05 de janeiro de 2012 | 3h 05
Fernando Reinach - O Estado de S.Paulo
Você gostaria de remover de sua mente um medo ou a memória de um trauma? Em camundongos, isso já é possível. E o método é tão simples que logo será adotado por psiquiatras e terapeutas.
O experimento, feito por cientistas de Helsinque e Nova York, baseou-se em duas descobertas feitas nos últimos anos. A primeira é que, tanto em animais quanto em seres humanos, é muito mais fácil reverter medos e traumas psicológicos durante a infância, enquanto o sistema nervoso está em desenvolvimento. Nesse período, os cientistas acreditam que os neurônios possuem um maior grau de plasticidade e podem ser moldados mais facilmente por novas experiências (é por isso que é mais fácil aprender uma segunda língua na primeira infância).
A segunda é que nos últimos anos foi descoberto que o tratamento de camundongos com antidepressivos, como a fluoxetina (Prozac), provoca mudanças no funcionamento do sistema nervoso, aumentando sua plasticidade.
Com base nessas observações, os cientistas imaginaram que talvez a administração de antidepressivos tornava o cérebro mais plástico, o que facilitaria a remoção de medos patológicos ou traumas de guerra.
Para testar essa hipótese, fizeram o seguinte experimento. Os camundongos foram condicionados a ter medo de um apito agudo. Para tanto, foram submetidos a pequenos choques elétricos toda vez que o apito tocava. Camundongos com medo do apito ficam imóveis assim que o ouvem, mesmo quando o som não é seguido de choque.
Após terem sido condicionados a ter medo do apito, os animais foram divididos em dois grupos. Um recebeu fluoxetina por duas semanas e o outro serviu como controle, tendo recebido somente água.
Após esse período, eles foram submetidos somente ao apito (sem choque) e suas reações foram monitoradas. Isso permite saber se eles haviam "esquecido" que tinham medo do apito e se o uso do apito sem o choque faria com que eles perdessem o medo do apito.
Depois de dois dias, foram deixados em paz por mais uma semana e testados novamente tanto com o apito sem choque (um subgrupo) como com o apito seguido de choque (outro subgrupo). O objetivo desse último teste não era recondicionar os camundongos a ter medo de choques, mas verificar se um único choque era capaz de restaurar o medo original.
Resultados. Os cientistas observaram que os dois grupos de camundongos (com ou sem antidepressivos) perdiam o medo do choque ao longo do tempo e eram igualmente dessensibilizados durante os dois dias em que ouviam o apito sem receber o choque. A grande diferença ocorria mais tarde. Os animais que haviam recebido antidepressivos não recuperavam o medo espontaneamente ao longo do tempo nem voltavam a ter medo após um único choque. A memória do choque havia sido eliminada. Eles estavam curados.

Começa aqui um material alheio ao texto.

/-- Settles O56: each sequence by what bars it, a fetch by the erase it meets, and the end of an operation by what was under way.
That a whole sequence comes in one row is the model's choice (log row 24), as is an erase that runs on 100 µs after the last
fetch (log row 26). -/
theorem configurationFlash : Obligations.ConfigurationFlash := by
  intro s w a t v c bad
  refine ⟨fun h => cflNow_without_fetch h, fun z hz => cflNow_after_fetch hz, fun h => next_congr (sectorProgram_malformed h),
    fun base hbase => ⟨fun h => ?_, fun hotp hlow hhigh => ?_, fun b hb hlow hhigh => ?_, fun hidle hopen houtside => ?_⟩,
    fun h => next_congr (blockErase_malformed h),
    fun base hbase => ⟨fun h => next_congr (blockErase_barred hbase h),
      fun hidle hnone hopen => next_congr (blockErase_starts hbase hidle hnone hopen)⟩,
    fun hsome hrun => next_congr (cflSuspend_running hsome hrun), fun h => next_congr (cflSuspend_barred h),
    fun hsome hheld hnone => next_congr (cflResume_suspended hsome hheld hnone), fun h => next_congr (cflResume_barred h),
    fun hidle => next_congr (otpEnter_security hidle), fun hidle => next_congr (otpExit_security hidle),
    next_congr (otpEnter_barred (.inl rfl)), next_congr otpExit_other, fun h => next_congr (otpEnter_barred (.inr h)), rfl,
    ?_, ?_⟩
  · exact next_congr (sectorProgram_barred hbase (programBarred_of_active h))
  · exact next_congr (sectorProgram_barred hbase (programBarred_of_protected hotp hlow hhigh))
  · exact next_congr (sectorProgram_barred hbase (programBarred_of_erasing hb hlow hhigh))
  · exact next_congr (sectorProgram_starts hbase (not_programBarred hidle hopen houtside))
  · intro u k
    exact ⟨fun h => next_congr (fetchDuringErase_none h),
      fun base hbase => ⟨fun hrun => next_congr (fetchDuringErase_suspends hbase hrun),
        fun hheld hlow hhigh => next_congr (fetchDuringErase_inside hbase hheld hlow hhigh)⟩⟩
  · intro x y z
    refine ⟨fun hprog herase hcommit ok => next_settle_congr (cflComplete_idle hprog herase hcommit),
      fun base hprog hnow hotp => next_settle_congr ((cflComplete_program hprog).trans (flashDone_program hnow hotp)),
      fun base hprog hnow hotp hrow => ?_, fun base hprog herase hrun hsame => ?_⟩
    · intro clear
      exact ⟨fun hsets => next_settle_congr ((cflComplete_program hprog).trans (flashDone_row_sets hnow hotp hrow hsets)),
        fun hclears => next_settle_congr ((cflComplete_program hprog).trans (flashDone_row_clears hnow hotp hrow hclears))⟩
    · have hnow : (cflNow s).sec.cfl = s.sec.cfl := hsame
      exact next_settle_congr ((cflComplete_erase herase hrun).trans
        (flashDone_erase (hnow ▸ hprog) (hnow ▸ herase) (hnow ▸ hrun)))

end Sys2Proof

end

section
/-! The obligation on the management commands (chapter 17): identity and log, firmware, configuration, and the identity row. -/

namespace Sys2Proof.Machine

variable {s : State} {n : Nat} {l : Live}

/-! ## Identity and log (R463) -/

section Management

variable (hl : s.live? n = some l)
include hl

/-- What MGT_IDENTIFY reads: the identity row, the node id, and the versions of the running and the committed bundle. -/
def identity (s : State) : List Byte :=
  otpBytes s 0 4096 ++ leBytes 4 s.sys.node.toNat ++ leBytes 4 s.sec.running.version.toNat ++
    leBytes 4 ((s.sec.committed.map fun b => b.version.toNat).getD 0)

theorem identifyStart_eq :
    identifyStart n s = succeed n 0 (oneSegment (((identity s).drop l.c.offset.toNat).take l.c.length.toNat)) s := by
  simp only [identifyStart, hl, identity]

/-- The entries that MGT_LOG_READ answers. -/
def logEntries (c : Capsule) (s : State) : List LogEntry :=
  (s.log.lasting.filter fun e => decide (c.offset.toNat ≤ e.seq)).take (c.length.toNat / 64)

theorem logReadStart_eq :
    logReadStart n s = succeed n 0 (oneSegment ((logEntries l.c s).flatMap LogEntry.toBytes)) s := by
  simp only [logReadStart, hl, logEntries]

end Management

theorem logBatch_nil (h : s.log.buffer = []) : logBatch s = s := by
  simp only [logBatch, h]

section LogBatch

variable {e : LogEntry} {rest : List LogEntry} (he : s.log.buffer = e :: rest)
include he

theorem logBatch_cons :
    logBatch s =
      if 16 ≤ s.log.buffer.length ∨ e.time + 1000000000 ≤ s.sys.time then writeLogBatch s else s := by
  simp only [logBatch, he]

theorem logBatch_due (h : 16 ≤ s.log.buffer.length ∨ e.time + 1000000000 ≤ s.sys.time) : logBatch s = writeLogBatch s :=
  (logBatch_cons he).trans (if_pos h)

theorem logBatch_early (hfew : s.log.buffer.length < 16) (hearly : s.sys.time < e.time + 1000000000) : logBatch s = s :=
  (logBatch_cons he).trans (if_neg (by omega))

end LogBatch

/-! ## Staging (R442) -/

section Staging

variable {o : Origin}

theorem takeStaging_held (h : s.sec.staging.isSome = true) : takeStaging o s = s := if_pos h

theorem takeStaging_first (hnone : s.sec.staging = none) (hboot : s.statusBit Sb.recovery = false) :
    takeStaging o s =
      { s.modDie 0 (fun x => { x with moduleFrames := x.moduleFrames + 32 }) with
        sec := { s.sec with staging := some (o, [], 0) } } := by
  simp only [takeStaging, hnone, hboot, Option.isSome_none, Bool.false_eq_true, if_false]

theorem freeStaging_held (hsome : s.sec.staging.isSome = true) (hboot : s.statusBit Sb.recovery = false) :
    freeStaging s =
      { s.modDie 0 (fun x => { x with moduleFrames := x.moduleFrames - 32 }) with sec := { s.sec with staging := none } } := by
  simp only [freeStaging, hsome, hboot, Bool.not_false, Bool.and_self, if_true]

end Staging

section FwStage

variable (hl : s.live? n = some l)
include hl

theorem withData_fwStage_awaits (hdata : l.c.dataLen ≠ 0) :
    withData fwStageStart fwStageLanded n s = takeStaging l.c.origin s := by
  simp only [withData, hl, if_neg hdata, fwStageStart]

theorem fwStageLanded_barred (h : s.sec.staging = none ∨ s.sec.commitStep ≠ 0) :
    fwStageLanded n s = fail n St.notPermitted 0 s := by
  have hbar : (s.sec.staging.isNone || decide (s.sec.commitStep ≠ 0)) = true := by
    obtain h | h := h <;> simp [h]
  simp only [fwStageLanded, hl]
  exact if_pos hbar

/-- The state in which a staging area holds data at an offset besides what it held. -/
def stageData (g : Origin × Mem × Nat) (off : Nat) (bs : List Byte) (s : State) : State :=
  { s with sec := { s.sec with staging := some (g.1, Mem.writeBytes off bs g.2.1, g.2.2 + bs.length) } }

theorem fwStageLanded_stores {g : Origin × Mem × Nat} (hg : s.sec.staging = some g) (hidle : s.sec.commitStep = 0)
    (hboot : s.statusBit Sb.recovery = false) :
    fwStageLanded n s = succeed n 0 [] (addLog Lc.fwStaged (originWord l.c.origin) noUnit 0 [l.c.offset.toNat, l.c.dataLen.toNat]
      (stageData g l.c.offset.toNat l.data s)) := by
  simp only [fwStageLanded, hl, hg, hidle, hboot, Option.isNone_some, ne_eq, not_true_eq_false, decide_false, Bool.or_self,
    Bool.false_and, Bool.false_eq_true, if_false, putStaged, Option.map_some, stageData]

end FwStage

/-! ## The commit (R440, R443) -/

/-- The state in which a commit answers to who asked for it. -/
def nameCommit (who : Nat ⊕ Byte) (opts : Nat) (s : State) : State :=
  { s with sec := { s.sec with commitFor := who, commitOpts := opts, commitAgain := false } }

/-- The state in which a commit is at a step. -/
def atCommitStep (k : Nat) (s : State) : State := { s with sec := { s.sec with commitStep := k } }

section Commit

variable {who : Nat ⊕ Byte} {opts : Nat}

theorem commitBegins_refused {k : Nat} {st : Half} (h : bundleCheck (stagedBytes s) s = some (k, st)) :
    commitBegins who opts s = commitAnswer st k (logHw Lc.fwRejected [k] (nameCommit who opts s)) := by
  unfold commitBegins
  rw [h]
  rfl

theorem commitBegins_passes (h : bundleCheck (stagedBytes s) s = none) :
    commitBegins who opts s = atCommitStep 2 (nameCommit who opts s) := by
  unfold commitBegins
  rw [h]
  rfl

theorem fwCommitStart_running (hl : s.live? n = some l) (hboot : s.statusBit Sb.recovery = false) :
    fwCommitStart n s = commitBegins (.inl n) l.c.p0.toNat s := by
  simp only [fwCommitStart, hl, hboot, Bool.false_eq_true, if_false]

/-- The state in which step C2 of a commit has erased the commit block. -/
def eraseCommitted (s : State) : State :=
  let u := s.modCfl fun c => { c with mem := cflErased 0x4000000 cflBlock c.mem }
  countErase 1024 { u with sec := { u.sec with committed := none } }

/-- The state in which step C4 of a commit has written the staged bundle to flash. -/
def writeBundle (s : State) : State :=
  s.modCfl fun c => { c with mem := cflPut 0 (stagedBytes s 0 (bundleLen (stagedBytes s))) c.mem }

variable {ok : Bool}

theorem commitStep_two (h : s.sec.commitStep = 2) : commitStep ok s = atCommitStep 3 (eraseCommitted s) := by
  unfold commitStep
  rw [h]
  rfl

theorem commitStep_four (h : s.sec.commitStep = 4) : commitStep ok s = atCommitStep 5 (writeBundle s) := by
  unfold commitStep
  rw [h]
  rfl

theorem commitStep_five_ok (h : s.sec.commitStep = 5) : commitStep true s = atCommitStep 6 s := by
  simp only [commitStep, h, if_true, atCommitStep]

/-- The state in which a commit writes the bundle a second time. -/
def retryCommit (s : State) : State := { s with sec := { s.sec with commitAgain := true } }

theorem commitStep_five_again (h : s.sec.commitStep = 5) (hfirst : s.sec.commitAgain = false) :
    commitStep false s = atCommitStep 3 (retryCommit s) := by
  simp only [commitStep, h, hfirst, Bool.false_eq_true, if_false, atCommitStep, retryCommit]

/-- With no operation of the flash under way, a step of a commit that is not its last one goes to the next. -/
theorem cflComplete_commitStep {k : Nat} {u : State} (hprog : s.sec.cfl.progAt = none) (herase : s.sec.cfl.eraseAt = none)
    (hrun : s.sec.commitStep ≠ 0) (hmore : s.sec.commitStep ≠ 6) (hk : k ≠ 0) (hstep : commitStep ok s = atCommitStep k u) :
    cflComplete ok s = atCommitStep k u := by
  have hgoing : ¬ (s.sec.commitStep ≠ 0 ∧ (atCommitStep k u).sec.commitStep = 0) := fun h => hk h.2
  simp only [cflComplete, hprog, herase, Option.isSome_none, Bool.false_and, Bool.or_self, Bool.false_eq_true, if_false,
    if_pos hrun, commitGoes, if_neg hmore, hstep, if_neg hgoing]

end Commit

/-- What FW_QUERY answers. -/
def firmwareRecord (s : State) : List Byte :=
  bundleRecord (some s.sec.running) ++ bundleRecord s.sec.committed ++
    bundleRecord (s.sec.staging.map fun _ => bundleOf (stagedBytes s)) ++
    leBytes 4 ((s.sec.staging.map fun g => (originWord g.1).toNat).getD 0) ++
    leBytes 4 ((s.sec.staging.map fun g => g.2.2).getD 0) ++ leBytes 4 s.sec.commitStep ++ leBytes 4 0

theorem fwQueryStart_eq : fwQueryStart n s = succeed n 0 (oneSegment (firmwareRecord s)) s := rfl

/-! ## Configuration (R453, R460, R462) -/

section Config

variable (hl : s.live? n = some l)
include hl

/-- The image, or the running values, that a CFG_READ of `k` reads. -/
def configBytes (k : Nat) (s : State) : List Byte :=
  if k = 17 then runningItems s
  else ((newestImage (if k = 0 then s.sec.base else Tbl.getD s.sec.overlays (k - 1) [])).map imageBytes).getD []

theorem cfgReadStart_eq :
    cfgReadStart n s =
      succeed n 0 (oneSegment (((configBytes l.c.p0.toNat s).drop l.c.offset.toNat).take l.c.length.toNat)) s := by
  simp only [cfgReadStart, hl, configBytes]

/-- The state in which a configuration command waits for the commit that runs. -/
def waitCommit (n : Nat) (s : State) : State :=
  let late : State := s.modLive n fun x => { x with phase := .running }
  { late with sec := { late.sec with waitingCfg := late.sec.waitingCfg ++ [n] } }

omit hl in
theorem cfgOrWait_waits {go : State → State} (h : s.sec.commitStep ≠ 0) : cfgOrWait n go s = waitCommit n s := if_neg h

omit hl in
theorem cfgOrWait_now {go : State → State} (h : s.sec.commitStep = 0) : cfgOrWait n go s = go s := if_pos h

theorem cfgWriteLanded_waits (h : s.sec.commitStep ≠ 0) : cfgWriteLanded n s = waitCommit n s := by
  simp only [cfgWriteLanded, hl]
  exact cfgOrWait_waits h

theorem cfgAccessLanded_waits (h : s.sec.commitStep ≠ 0) : cfgAccessLanded n s = waitCommit n s := by
  simp only [cfgAccessLanded, hl]
  exact cfgOrWait_waits h

section Now

variable (hidle : s.sec.commitStep = 0)
include hidle

theorem cfgWriteLanded_now : cfgWriteLanded n s = cfgWriteNow n l.data s := by
  simp only [cfgWriteLanded, hl]
  exact cfgOrWait_now hidle

theorem cfgAccessLanded_now : cfgAccessLanded n s = cfgAccessNow n l.data s := by
  simp only [cfgAccessLanded, hl]
  exact cfgOrWait_now hidle

theorem cfgWriteLanded_malformed (h : imageItems l.c.p0.toNat l.data = none) :
    cfgWriteLanded n s = fail n St.badParam 0 s := by
  rw [cfgWriteLanded_now hl hidle]
  simp only [cfgWriteNow, hl, h]

section Image

variable {items : List (Nat × List Byte)} (hitems : imageItems l.c.p0.toNat l.data = some items)
include hitems

theorem cfgWriteLanded_unsigned (h : imageSigned l.data s = false) : cfgWriteLanded n s = fail n St.signatureInvalid 0 s := by
  rw [cfgWriteLanded_now hl hidle]
  simp only [cfgWriteNow, hl, hitems, h, Bool.not_false, if_true]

Nos camundongos que haviam recebido água, o medo voltava aos poucos, à medida que ouviam o apito. O medo retornava em níveis muito altos se fossem submetidos a um único choque. Ou seja, o medo estava "adormecido", mas voltava rapidamente após um único estímulo. Eles não haviam sido curados.
Além desses estudos comportamentais, os cientistas analisaram os neurônios dos circuitos cerebrais envolvidos com essa resposta ao medo e confirmaram que a plasticidade desses circuitos foi aumentada pelo antidepressivo. Isso explica porque foi muito mais fácil eliminar o medo e a memória com o uso combinado de antidepressivos e processos de condicionamento.
Como processos de condicionamento semelhantes a esses já são usados para tratar traumas em seres humanos e as doses de antidepressivos necessárias são as rotineiramente utilizadas por psiquiatras, é fácil imaginar que essa combinação de tratamentos pode vir a ser usada em seres humanos no futuro próximo. Sem dúvida, um grande avanço no tratamento de diversos distúrbios psiquiátricos.
Por outro lado, essa tecnologia, que permite remover ou adicionar medos e memórias à mente humana, pode ser utilizada em processos de lavagem cerebral ou doutrinação. Um prato cheio para polícias secretas, seitas radicais e diretores de cinema.